PROBLEM DESCRIPTION »
Take the lines below between the one holding "refine ⟨(execMerge_assigned hpos" and the one holding "section 3) -/", inclusive, and copy them exactly. Add nothing.

Entries taken from a collection »
______________________________
/-- The word of a `MERGE` is its symbol, as a number (30_encoding.md R57, R59). -/
theorem encode_merge_ofNat {n : Nat} (h : n < 256) : encode (.merge (BitVec.ofNat 8 n)) = BitVec.ofNat 10 n := by
  apply BitVec.eq_of_toNat_eq
  rw [encode, toNat_append_byte, BitVec.toNat_ofNat, BitVec.toNat_ofNat, Nat.mod_eq_of_lt h,
    Nat.mod_eq_of_lt (h.trans (by decide))]
  exact Nat.zero_add n

theorem charSymbol?_of_printable {c : Char} (h : 0x20 ≤ c.toNat ∧ c.toNat < 0x7F) :
    charSymbol? c = some (BitVec.ofNat 8 c.toNat) := if_pos h

theorem encode_merge_char {c : Char} (h : 0x20 ≤ c.toNat ∧ c.toNat < 0x7F) :
    encode (.merge (BitVec.ofNat 8 c.toNat)) = BitVec.ofNat 10 c.toNat :=
  encode_merge_ofNat (h.2.trans (by decide))

/-- A `mapM` that answers at every element answers the list of its answers. -/
theorem mapM_eq_some_map {α β : Type} {f : α → Option β} {g : α → β} {l : List α} (h : ∀ a ∈ l, f a = some (g a)) :
    l.mapM f = some (l.map g) := by
  induction l with
  | nil => rfl
  | cons a l ih =>
    obtain ⟨ha, hl⟩ := List.forall_mem_cons.1 h
    simp [List.mapM_cons, ha, ih hl]

theorem assembleLine_pack {cs : List Char} (h : ∀ c ∈ cs, 0x20 ≤ c.toNat ∧ c.toNat < 0x7F) :
    assembleLine (.pack cs) = some (cs.map fun c => BitVec.ofNat 10 c.toNat) := by
  refine mapM_eq_some_map fun c hc => ?_
  rw [charSymbol?_of_printable (h c hc), Option.map_some, encode_merge_char (h c hc)]

theorem assembleLine_mergeChar {c : Char} (h : 0x20 ≤ c.toNat ∧ c.toNat < 0x7F) :
    assembleLine (.mergeChar c) = some [BitVec.ofNat 10 c.toNat] := by
  rw [assembleLine, charSymbol?_of_printable h, Option.map_some, encode_merge_char h]

/-- Settles O5: `MERGE` of a byte is the byte's word, and a text of characters is one such line per character. -/
theorem assemblerWords : Obligations.AssemblerWords := by
  refine ⟨fun n hn => ?_, fun n hn => if_pos hn, rfl, rfl, rfl, rfl, fun cs hcs => ⟨assembleLine_pack hcs, ?_⟩⟩
  · rw [assembleLine, if_pos hn, encode_merge_ofNat hn]
  · have hlines : (cs.map AsmLine.mergeChar).mapM assembleLine = some (cs.map fun c => [BitVec.ofNat 10 c.toNat]) := by
      rw [List.mapM_map]
      exact mapM_eq_some_map fun c hc => assembleLine_mergeChar (hcs c hc)
    rw [assemble, hlines, Option.map_some, ← List.flatMap_def, ← List.map_eq_flatMap]

/-! ### The derived sizes (00_scope.md section 4) -/

/-- `ceilLog2 n` is the least `k` with `n ≤ 2^k` (00_scope.md R8). -/
theorem le_two_pow_iff_ceilLog2_le (n k : Nat) : n ≤ 2 ^ k ↔ ceilLog2 n ≤ k := by
  unfold ceilLog2
  split
  · next h => exact iff_of_true (h.trans Nat.one_le_two_pow) (Nat.zero_le k)
  · next h =>
    rw [Nat.succ_le_iff, Nat.log2_lt (by omega)]
    omega

theorem NW_mul_W_lt (p : Params) : p.NW * p.W < p.MAX_BITS + p.W := by
  have hle := Nat.div_mul_le_self (p.MAX_BITS + p.W - 1) p.W
  have hW := p.W_pos
  unfold Params.NW
  omega

/-- Settles O8: `NW` and `NMAX` are the same quotient, and both widths are `ceilLog2`. -/
theorem derivedSizes : Obligations.DerivedSizes := by
  refine ⟨fun p => ⟨NMAX_eq_NW p, NW_mul_W_ge p, NW_mul_W_lt p, fun k => ?_, fun k => ?_⟩, by decide⟩
  · exact le_two_pow_iff_ceilLog2_le (p.MAX_BITS + 1) k
  · exact le_two_pow_iff_ceilLog2_le p.W k

/-! ### MERGE (41_merge.md) -/

theorem accTyped_of_accInv {p : Params} {a : Accumulator} (h : AccInv p a) : AccTyped p a :=
  ⟨h.1, h.2.trans (Nat.pow_lt_pow_right (by decide) h.1)⟩

/-- `off` pending bits followed by `len` codeword bits are a number of `off + len` bits. -/
theorem pending_eq_add {off len b C : Nat} (hb : b < 2 ^ off) (hC : C < 2 ^ len) :
    b ||| C <<< off = b + C * 2 ^ off ∧ b ||| C <<< off < 2 ^ (off + len) := by
  have hadd : b ||| C <<< off = b + C * 2 ^ off := by
    rw [← Nat.shiftLeft_eq, Nat.add_comm, Nat.shiftLeft_add_eq_or_of_lt hb, Nat.or_comm]
  refine ⟨hadd, hadd ▸ ?_⟩
  calc b + C * 2 ^ off < 2 ^ off + C * 2 ^ off := Nat.add_lt_add_right hb _
    _ = (C + 1) * 2 ^ off := by rw [Nat.succ_mul, Nat.add_comm]
    _ ≤ 2 ^ len * 2 ^ off := Nat.mul_le_mul_right _ hC
    _ = 2 ^ (off + len) := by rw [Nat.pow_add, Nat.mul_comm]

/-- Settles O14: the closed form of the loop and the tail; pending bits below `2^offset` do not overlap the codeword. -/
theorem mergeClosedForm : Obligations.MergeClosedForm := by
  intro s sym p e V n hpos hmax ha
  refine ⟨(execMerge_assigned hpos hmax).trans (congrArg _ ?_), fun hbuf => pending_eq_add hbuf (cwval_lt p e)⟩
  rw [mergeCodeword_eq hmax ha]
  exact State.ext_fields rfl (congrArg (Accumulator.mk · _) (Nat.shiftRight_eq_div_pow ..).symm) rfl rfl rfl

/-- Every command that answers keeps the accumulator's invariant: it merges a codeword, clears the accumulator or
leaves it. -/
theorem exec_accInv {i : Instr} {s t : State} (ha : AccInv s.cfg.params s.acc) (h : exec i s = .next t) :
    AccInv t.cfg.params t.acc := by
  rcases exec_cases h with ⟨_, -, -, rfl⟩ | ⟨_, -, -, hmax, rfl⟩ | ⟨_, -, -, rfl⟩ | ⟨_, -, -, rfl⟩ |
    ⟨_, -, rfl⟩ | ⟨_, -, rfl⟩
  · exact ha
  · exact (mergeCodeword_takesIn hmax ha).acc
  · exact accInv_initial s.cfg.params
  · exact accInv_initial s.cfg.params
  · exact accInv_initial s.cfg.params
  · exact ha

/-- Settles O15: a merge is a command. -/
theorem mergeKeepsAccInv : Obligations.MergeKeepsAccInv := fun _ _ _ ha h => exec_accInv ha h

/-! ### The words of a command (20_memory.md section 3) -/

/-- Settles O35: the words of a merge are those of its loop, and of the other commands only a `FLUSH` with pending bits
emits, one word. -/
theorem wordsPerCommand : Obligations.WordsPerCommand := by
  intro s t i h
  rcases exec_cases h with ⟨_, rfl, -, rfl⟩ | ⟨_, rfl, -, hmax, rfl⟩ | ⟨_, rfl, -, rfl⟩ | ⟨_, rfl, -, rfl⟩ |
    ⟨_, rfl, rfl⟩ | ⟨_, rfl, rfl⟩
  · exact ⟨[], (List.append_nil _).symm, Nat.zero_le _⟩
  · exact ⟨_, rfl, (mergeLoop_length ..).trans_le (mergeCount_le_NMAX s.offset_lt hmax)⟩
  · exact ⟨[], (List.append_nil _).symm, Nat.zero_le _⟩
  · exact ⟨[s.acc.buffer], rfl, Nat.le_refl 1⟩
  · exact ⟨[], (List.append_nil _).symm, rfl⟩
  · exact ⟨[], (List.append_nil _).symm, rfl⟩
______________________________
ANSWER SECTION »
  refine ⟨(execMerge_assigned hpos hmax).trans (congrArg _ ?_), fun hbuf => pending_eq_add hbuf (cwval_lt p e)⟩
  rw [mergeCodeword_eq hmax ha]
  exact State.ext_fields rfl (congrArg (Accumulator.mk · _) (Nat.shiftRight_eq_div_pow ..).symm) rfl rfl rfl

/-- Every command that answers keeps the accumulator's invariant: it merges a codeword, clears the accumulator or
leaves it. -/
theorem exec_accInv {i : Instr} {s t : State} (ha : AccInv s.cfg.params s.acc) (h : exec i s = .next t) :
    AccInv t.cfg.params t.acc := by
  rcases exec_cases h with ⟨_, -, -, rfl⟩ | ⟨_, -, -, hmax, rfl⟩ | ⟨_, -, -, rfl⟩ | ⟨_, -, -, rfl⟩ |
    ⟨_, -, rfl⟩ | ⟨_, -, rfl⟩
  · exact ha
  · exact (mergeCodeword_takesIn hmax ha).acc
  · exact accInv_initial s.cfg.params
  · exact accInv_initial s.cfg.params
  · exact accInv_initial s.cfg.params
  · exact ha

/-- Settles O15: a merge is a command. -/
theorem mergeKeepsAccInv : Obligations.MergeKeepsAccInv := fun _ _ _ ha h => exec_accInv ha h

/-! ### The words of a command (20_memory.md section 3) -/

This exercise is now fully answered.